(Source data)
-- ==== Sys2Proof/Laws/KeepsShadow.lean ====
section
/-! SUPPORT. The operations of Machine/Shadow.lean keep what Keeps says. -/

namespace Sys2Proof.Machine

theorem State_setSample_keeps {s0 : State} {s : State} {x : Sample} (hs : Keeps s0 s) (hx : s0.memWf = true → Memory.wf x.image.mem = true) :
    Keeps s0 (State.setSample s x) := by
  refine hs.mkAll hs.hbm_wf hs.tiles_wf (fun w => imagesWf_map (fun y hy => ?_) (hs.images_wf w)) hs.fuses
  split
  · exact hx w
  · exact hy

theorem Sample_loadInto_keeps {x : Sample} {pool : Tile} (hx : Memory.wf x.image.mem = true) (hpool : Memory.wf pool.mem = true) :
    Memory.wf (Sample.loadInto x pool).mem = true := by
  unfold Sample.loadInto
  extract_lets x2 x3
  have h4 : Memory.wf x2.mem = true := by
    unfold x2
    exact hx
  clear_value x2
  dsimp only
  refine filter_wf ?_
  exact h4

theorem State_loadShadow_keeps {s0 : State} {s : State} {x : Sample} {pool : Nat} (hs : Keeps s0 s) (hx : s0.memWf = true → Memory.wf x.image.mem = true) :
    Keeps s0 (State.loadShadow s x pool) := by
  unfold State.loadShadow
  extract_lets x2
  have h3 : Keeps s0 x2 := by
    unfold x2
    refine Keeps.modTile ?_ (fun w7 x5 h6 => ?_)
    · exact hs
    · apply Sample_loadInto_keeps
      · exact hx w7
      · exact h6
  clear_value x2
  split
  · exact State_enterExchange_keeps h3
  · exact h3

theorem State_shadowLoad_keeps {s0 : State} {s : State} {i : Nat} {pool : Nat} (hs : Keeps s0 s) :
    Keeps s0 (State.shadowLoad s i pool) := by
  unfold State.shadowLoad
  split
  · exact hs
  · rename_i x e
    have hx (w : s0.memWf = true) : Memory.wf x.image.mem = true := sample_wf (hs.images_wf w) e
    split
    · exact State_loadShadow_keeps (State_setSample_keeps hs hx) hx
    · exact State_missSample_keeps hs

theorem execShadowLoad_keeps {s0 : State} {sample : Nat} {pool : Nat} {s : State} (hs : Keeps s0 s) :
    OutKeeps s0 (execShadowLoad sample pool s) := by
  unfold execShadowLoad
  refine OutKeeps.whenever ?_ (fun h2 => ?_)
  · exact hs
  · exact State_shadowLoad_keeps hs

theorem State_arbiterRun_keeps {s0 : State} {s : State} {i : Nat} {pool : Nat} (hs : Keeps s0 s) :
    Keeps s0 (State.arbiterRun s i pool) := by
  unfold State.arbiterRun
  split
  · exact hs
  · rename_i y5 y6 y7
    apply State_loadShadow_keeps
    · apply State_setSample_keeps
      · exact hs
      · intro x12
        dsimp only
        refine sample_wf ?_ y7
        exact hs.images_wf x12
    · intro x17
      refine sample_wf ?_ y7
      exact hs.images_wf x17

theorem execArbiterRun_keeps {s0 : State} {sample : Nat} {pool : Nat} {s : State} (hs : Keeps s0 s) :
    OutKeeps s0 (execArbiterRun sample pool s) := by
  unfold execArbiterRun
  refine OutKeeps.whenever ?_ (fun h2 => ?_)
  · exact hs
  · exact State_arbiterRun_keeps hs

theorem State_strike_keeps {s0 : State} {s : State} {t : Nat} {pool : Bool} (hs : Keeps s0 s) : Keeps s0 (State.strike s t pool) := by
  unfold State.strike
  extract_lets x2 x3
  have h4 : Keeps s0 x2 := by
    unfold x2
    refine Keeps.modTile ?_ (fun w8 x6 h7 => ?_)
    · exact hs
    · dsimp only
      exact h7
  clear_value x2
  split
  · exact Keeps.mk' h4 rfl rfl rfl
  · exact h4

theorem State_resolve_keeps {s0 : State} {s : State} {x : Sample} {matched : Bool} (hs : Keeps s0 s) (hx : s0.memWf = true → Memory.wf x.image.mem = true) :
    Keeps s0 (State.resolve s x matched) := by
  unfold State.resolve
  extract_lets x2 x3
  refine Keeps.mkAll ?_ (fun w5 => ?_) (fun w5 => ?_) (fun w5 => ?_) ?_
  · exact hs
  · exact hs.hbm_wf w5
  · exact hs.tiles_wf w5
  · dsimp only
    refine imagesWf_filter ?_
    exact hs.images_wf w5
  · exact hs.fuses

theorem State_shadowFinding_keeps {s0 : State} {s : State} {x : Sample} {code : Nat} {fatal : Bool} {own : Bool} {pool : Bool} (hs : Keeps s0 s) (hx : s0.memWf = true → Memory.wf x.image.mem = true) :
    Keeps s0 (State.shadowFinding s x code fatal own pool) := by
  unfold State.shadowFinding
  extract_lets x2 x3 x4 x5 x6 x7
  have h8 : Keeps s0 x2 := by
    unfold x2
    apply State_resolve_keeps
    · exact hs
    · intro x12
      exact hx x12
  clear_value x2
  have h14 : Keeps s0 x3 := by
    unfold x3
    split
    · exact State_strike_keeps h8
    · exact h8
  clear_value x3
  have h21 : Keeps s0 x4 := by
    unfold x4
    split
    · exact State_strike_keeps h14
    · exact h14
  clear_value x4
  have h28 : Keeps s0 x7 := by
    unfold x7
    refine Keeps.foldl (fun x30 x31 h32 => ?_) ?_
    · exact State_markTile_keeps h32
    · exact h21
  clear_value x7
  exact State_raiseAll_keeps h28

theorem State_compare_keeps {s0 : State} {s : State} {i : Nat} (hs : Keeps s0 s) : Keeps s0 (State.compare s i) := by
  unfold State.compare
  split
  · exact hs
  · rename_i y5 y6 y7
    split
    · split
      · apply State_shadowFinding_keeps
        · exact hs
        · intro x15
          refine sample_wf ?_ y7
          exact hs.images_wf x15
      · split
        · apply State_shadowFinding_keeps
          · exact hs
          · intro x24
            refine sample_wf ?_ y7
            exact hs.images_wf x24
        · apply State_shadowFinding_keeps
          · exact hs
          · intro x31
            refine sample_wf ?_ y7
            exact hs.images_wf x31
    · split
      · apply State_resolve_keeps
        · exact hs
        · intro x40
          refine sample_wf ?_ y7
          exact hs.images_wf x40
      · apply State_setSample_keeps
        · exact hs
        · intro x47
          dsimp only
          refine sample_wf ?_ y7
          exact hs.images_wf x47

theorem execDigestCompare_keeps {s0 : State} {sample : Nat} {s : State} (hs : Keeps s0 s) : OutKeeps s0 (execDigestCompare sample s) := by
  unfold execDigestCompare
  refine OutKeeps.whenever ?_ (fun h2 => ?_)
  · exact hs
  · exact State_compare_keeps hs

end Sys2Proof.Machine
end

How to complete this task. Every line above carrying the word "true" needs to be shown.

Task answer.
theorem State_setSample_keeps {s0 : State} {s : State} {x : Sample} (hs : Keeps s0 s) (hx : s0.memWf = true → Memory.wf x.image.mem = true) :
theorem Sample_loadInto_keeps {x : Sample} {pool : Tile} (hx : Memory.wf x.image.mem = true) (hpool : Memory.wf pool.mem = true) :
    Memory.wf (Sample.loadInto x pool).mem = true := by
  have h4 : Memory.wf x2.mem = true := by
theorem State_loadShadow_keeps {s0 : State} {s : State} {x : Sample} {pool : Nat} (hs : Keeps s0 s) (hx : s0.memWf = true → Memory.wf x.image.mem = true) :
    have hx (w : s0.memWf = true) : Memory.wf x.image.mem = true := sample_wf (hs.images_wf w) e
theorem State_resolve_keeps {s0 : State} {s : State} {x : Sample} {matched : Bool} (hs : Keeps s0 s) (hx : s0.memWf = true → Memory.wf x.image.mem = true) :
theorem State_shadowFinding_keeps {s0 : State} {s : State} {x : Sample} {code : Nat} {fatal : Bool} {own : Bool} {pool : Bool} (hs : Keeps s0 s) (hx : s0.memWf = true → Memory.wf x.image.mem = true) :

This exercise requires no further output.